◆ **Provided data**
——————

-- ==== Sys2Proof/Proofs/SliceSets.lean ====
section
/-! SUPPORT. O41, O42: the read and write sets of a slice byte by byte, what lies in them of memory with side effects, and the frame of
CONVERT_SLICE (20_memory.md R72 to R75, R79 to R84). -/

namespace Sys2Proof.Machine

/-! ### Planes, rows and bytes of a format (R72 to R74) -/

theorem PixFmt.mem_planes {f : PixFmt} {p : Fin 4} : p ∈ f.planes ↔ (p = 3 → f.alpha = true) := by
  unfold PixFmt.planes
  cases f.alpha
  · revert p
    decide
  · revert p
    decide

theorem PixFmt.isChroma_iff {f : PixFmt} {p : Fin 4} : f.isChroma p = true ↔ f.rgb = false ∧ (p = 1 ∨ p = 2) := by
  simp only [PixFmt.isChroma, Bool.and_eq_true, Bool.not_eq_true', Bool.or_eq_true, beq_iff_eq]

theorem PixFmt.bps_eq (f : PixFmt) : f.bps = if f.depth = 8 then 1 else if f.depth = 32 then 4 else 2 := by
  have d_eq (n : BitVec 6) : f.d = n.toNat ↔ f.depth = n := BitVec.toNat_inj
  exact if_congr (d_eq 8) rfl (if_congr (d_eq 32) rfl rfl)

/-- The samples of a slice: columns and rows are shifted for the chroma planes (R74, R80). -/
theorem PixFmt.mem_samples_iff {f : PixFmt} {p : Fin 4} {w h1 h2 x y : Nat} :
    (x, y) ∈ f.samples w h1 h2 p ↔
      (f.isChroma p = true → x < w / 2 ^ f.cw ∧ h1 / 2 ^ f.ch ≤ y ∧ y < h2 / 2 ^ f.ch)
        ∧ (¬f.isChroma p = true → x < w ∧ h1 ≤ y ∧ y < h2) := by
  rw [PixFmt.mem_samples]
  cases h : f.isChroma p
  · simp [PixFmt.planeWidth, PixFmt.planeRow, h]
  · simp [PixFmt.planeWidth, PixFmt.planeRow, h]

/-! ### The sets of a slice (R80) -/

/-- Byte k of a sample, in exact arithmetic cut to 32 bits once. -/
theorem PlaneReg.addr_add_mod (r : PlaneReg) (bps x y k : Nat) :
    (((r.addr bps x y + k) % memSize : Nat) : Int) = (r.base.toNat + y * r.stride.toInt + ((x * bps : Nat) : Int) + k) % 2 ^ 32 := by
  rw [Int.natCast_emod, Int.natCast_add, r.addr_eq]
  exact Int.emod_add_emod _ _ _

/-- A byte is in a set exactly when it is a byte of a sample in the slice, of one of the format's planes. -/
theorem mem_sampleBytes_iff {f : PixFmt} {planes : Quad PlaneReg} {w h1 h2 a : Nat} :
    a ∈ sampleBytes f planes w h1 h2 ↔ ∃ (p : Fin 4) (x y k : Nat), p ∈ f.planes ∧ (x, y) ∈ f.samples w h1 h2 p ∧ k < f.bps
      ∧ (a : Int) = ((planes.get p).base.toNat + y * (planes.get p).stride.toInt + ((x * f.bps : Nat) : Int) + k) % 2 ^ 32 := by
  simp only [sampleBytes, sampleAddrs, List.mem_flatMap, List.mem_map, mem_byteAddrs, ← PlaneReg.addr_add_mod, Nat.cast_inj]
  constructor
  · rintro ⟨_, ⟨p, hp, ⟨x, y⟩, hxy, rfl⟩, k, hk, e⟩
    exact ⟨p, x, y, k, hp, hxy, hk, e⟩
  · rintro ⟨p, x, y, k, hp, hxy, hk, e⟩
    exact ⟨_, ⟨p, hp, (x, y), hxy, rfl⟩, k, hk, e⟩

/-- An empty slice has no samples, so empty sets. -/
theorem sampleBytes_empty (f : PixFmt) (planes : Quad PlaneReg) (w h : Nat) : sampleBytes f planes w h h = [] := by
  simp [sampleBytes, sampleAddrs, PixFmt.samples, rowSamples]

theorem Plan.sets_empty (p : Plan) {r : Regs} (h : r.h1 = r.h2) : p.readSet r = [] ∧ p.writeSet r = [] := by
  unfold Plan.readSet Plan.writeSet
  rw [h]
  exact ⟨sampleBytes_empty .., sampleBytes_empty ..⟩

/-! ### What a slice leaves alone (R80, R82, R84) -/

/-- Whatever overlaps or was disturbed, a slice's memory differs only in the write set. -/
theorem State.sliceMemory_byte {s : State} {a : Nat} (h : a ∉ s.plan.writeSet s.operands) :
    s.sliceMemory.byte a = s.mem.byte a := by
  unfold State.sliceMemory
  simp only
  split
  · refine Memory.byte_writeSamples_of_not_mem _ _ _ _ fun w hw ha => h ?_
    have sample := Source.mem_sliceWrites hw
    exact mem_sampleBytes sample ha
  · refine Memory.byte_scramble_of_not_mem _ _ _ _ fun b hb e => h ?_
    have inMemory : b < memSize := lt_of_mem_sampleBytes hb
    rwa [e, Nat.mod_eq_of_lt inMemory]

/-- A CONVERT_SLICE that completes leaves memory as it was, or as `sliceMemory` says. -/
theorem exec_convertSlice_mem {s t : State} (h : exec .convertSlice s = .next t) : t.mem = s.mem ∨ t.mem = s.sliceMemory := by
  rcases execConvertSlice_cases s with ⟨-, e⟩ | ⟨-, -, e⟩ | ⟨-, -, -, e⟩ | ⟨-, -, -, -, e⟩ | ⟨-, -, -, -, e⟩ <;>
    rw [show exec .convertSlice s = execConvertSlice s from rfl, e] at h <;> cases h
  · exact .inl rfl
  · exact .inl rfl
  · exact .inl rfl
  · exact .inr rfl

/-- Settles O42: the frame is that of `State.sliceMemory`, and both sets are `sampleBytes` (`mem_sampleBytes_iff`). -/
theorem convertSliceWritesOnlyItsWriteSet : Obligations.ConvertSliceWritesOnlyItsWriteSet := by
  unfold Obligations.ConvertSliceWritesOnlyItsWriteSet
  constructor
  · intro s t h a ha
    rcases exec_convertSlice_mem h with e | e <;> rw [e]
    exact State.sliceMemory_byte ha
  · rintro plan r f planes set chroma a hset - hchroma
    have bytes : set = sampleBytes f planes plan.src.frameW.toNat r.h1 r.h2 := by
      rcases hset with ⟨rfl, rfl, rfl⟩ | ⟨rfl, rfl, rfl⟩
      · rfl
      · rfl
    rw [bytes, mem_sampleBytes_iff]
    refine exists_congr fun p => exists_congr fun x => exists_congr fun y => exists_congr fun k => ?_
    have plane : chroma p ↔ f.isChroma p = true := (hchroma p).trans PixFmt.isChroma_iff.symm
    have width : (f.bps : Int) = if f.depth = 8 then 1 else if f.depth = 32 then 4 else 2 := by
      rw [f.bps_eq]
      push_cast
      rfl
    rw [PixFmt.mem_planes, PixFmt.mem_samples_iff, ← plane, Nat.cast_mul, width, f.bps_eq, and_assoc]
    rfl

/-! ### Memory with side effects (R79, I-4) -/

theorem Params.sideEffect_iff {p : Params} {a : Nat} :
    p.sideEffect a = true ↔ (p.regBase.toNat ≤ a ∧ a < p.regBase.toNat + 0x400)
      ∨ ∃ g ∈ p.sideEffects, g.base ≤ a ∧ a < g.base + g.size := by
  simp only [Params.sideEffect, Region.contains, Bool.or_eq_true, Bool.and_eq_true, decide_eq_true_eq, List.any_eq_true]

theorem Plan.touchesSideEffects_iff {p : Plan} {pr : Params} {r : Regs} :
    p.touchesSideEffects pr r = true ↔ ∃ a, (a ∈ p.readSet r ∨ a ∈ p.writeSet r) ∧ pr.sideEffect a = true := by
  simp only [Plan.touchesSideEffects, Bool.or_eq_true, List.any_eq_true, or_and_right, exists_or]

/-- The one word of CONVERT_SLICE (R92). -/
theorem decode_eq_convertSlice_iff {w : Word} : decode w = .ok .convertSlice ↔ w = 0x00000002 := by
  constructor
  · intro h
    unfold decode decodeC0 at h
    split_ifs at h with hres hnop hside hplan hside' hconvert hside''
    all_goals cases h
    apply BitVec.eq_of_toNat_eq
    rw [show (0x00000002 : Word).toNat = 2 from rfl]
    unfold resOf at hres
    unfold opcOf at hconvert
    unfold sideBitOf at hside''
    omega
  · rintro rfl
    decide

theorem State.runningSet_convertSlice {s : State} {ops : Regs} (h : s.seq = .busy 0x00000002 ops) (set : Plan → Regs → List Nat) :
    s.runningSet set = if s.planValid && !s.plan.badSlice ops then set s.plan ops else [] := by
  unfold State.runningSet
  rw [h]
  rfl

theorem State.runningSet_other {s : State} (h : ∀ ops, s.seq ≠ .busy 0x00000002 ops) (set : Plan → Regs → List Nat) :
    s.runningSet set = [] := by
  unfold State.runningSet
  split
  · rfl
  · next w ops busy =>
    split
    · next hw => exact absurd (decode_eq_convertSlice_iff.1 hw ▸ busy) (h ops)
    · rfl

/-- The running command has a set only as a CONVERT_SLICE whose checks pass (R80, R224). -/
theorem State.mem_runningSet {s : State} {set : Plan → Regs → List Nat} {a : Nat} :
    a ∈ s.runningSet set ↔ ∃ ops, s.seq = .busy 0x00000002 ops ∧ s.planValid = true ∧ s.plan.badSlice ops = false
      ∧ a ∈ set s.plan ops := by
  by_cases h : ∃ ops, s.seq = .busy 0x00000002 ops
  · obtain ⟨ops, h⟩ := h
    rw [State.runningSet_convertSlice h, List.mem_ite_nil_right, Bool.and_eq_true, Bool.not_eq_true', and_assoc]
    simp only [h, Seq.busy.injEq, true_and, exists_eq_left']
  · push Not at h
    rw [State.runningSet_other h]
    exact ⟨nofun, fun ⟨ops, e, _⟩ => absurd e (h ops)⟩

/-- A running CONVERT_SLICE whose checks pass is on a device exactly when its sets are. -/
theorem State.runsOnDevice_convertSlice {s : State} {ops : Regs} (h : s.seq = .busy 0x00000002 ops) (hv : s.planValid = true)
    (legal : s.plan.badSlice ops = false) : s.runsOnDevice = s.plan.touchesSideEffects s.params ops := by
  have running (set : Plan → Regs → List Nat) : s.runningSet set = set s.plan ops := by
    rw [State.runningSet_convertSlice h, hv, legal]
    rfl
  rw [State.runsOnDevice, running, running, Plan.touchesSideEffects]

/-- Settles O41: the launch is a CMD write whose acceptance `State.runsOnDevice` sees; running, it is the fourth case of
`execConvertSlice_cases`, for a slice whose sets hold a byte is not empty. -/
theorem sideEffectPlanesAreRefused : Obligations.SideEffectPlanesAreRefused := by
  unfold Obligations.SideEffectPlanesAreRefused
  intro s r a hv legal ha device
  have touches : s.plan.touchesSideEffects s.params r = true :=
    Plan.touchesSideEffects_iff.2 ⟨a, ha, Params.sideEffect_iff.2 device⟩
  constructor
  · rintro rest idle rfl hagenda
    have launch : (State.accept 0x00000002 { s with agenda := rest }).runsOnDevice = true :=
      (State.runsOnDevice_convertSlice (s := State.accept 0x00000002 { s with agenda := rest }) rfl hv legal).trans touches
    have idle' : State.isBusy { s with agenda := rest } = false := State.isBusy_idle idle
    have cmd : Reg.ofOffset (0x008 : BitVec 12).toNat = .cmd := by decide
    rw [step_regWrite (by decide) (by decide) hagenda, cmd, State.hostWrite_cmd_idle idle', launch, if_pos rfl]
  · rintro rfl
    have rows : s.operands.h1 ≠ s.operands.h2 := fun e => by
      obtain ⟨hread, hwrite⟩ := s.plan.sets_empty e
      rw [hread, hwrite] at ha
      simp at ha
    rcases execConvertSlice_cases s with ⟨no, -⟩ | ⟨-, no, -⟩ | ⟨-, -, no, -⟩ | ⟨-, -, -, -, e⟩ | ⟨-, -, -, no, -⟩
    · rw [hv] at no
      cases no
    · rw [legal] at no
      cases no
    · exact absurd no rows
    · exact e
    · rw [touches] at no
      cases no

end Sys2Proof.Machine
end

——————

Scan the listing for the string "trans" and copy every line that carries it.

    have plane : chroma p ↔ f.isChroma p = true := (hchroma p).trans PixFmt.isChroma_iff.symm
      (State.runsOnDevice_convertSlice (s := State.accept 0x00000002 { s with agenda := rest }) rfl hv legal).trans touches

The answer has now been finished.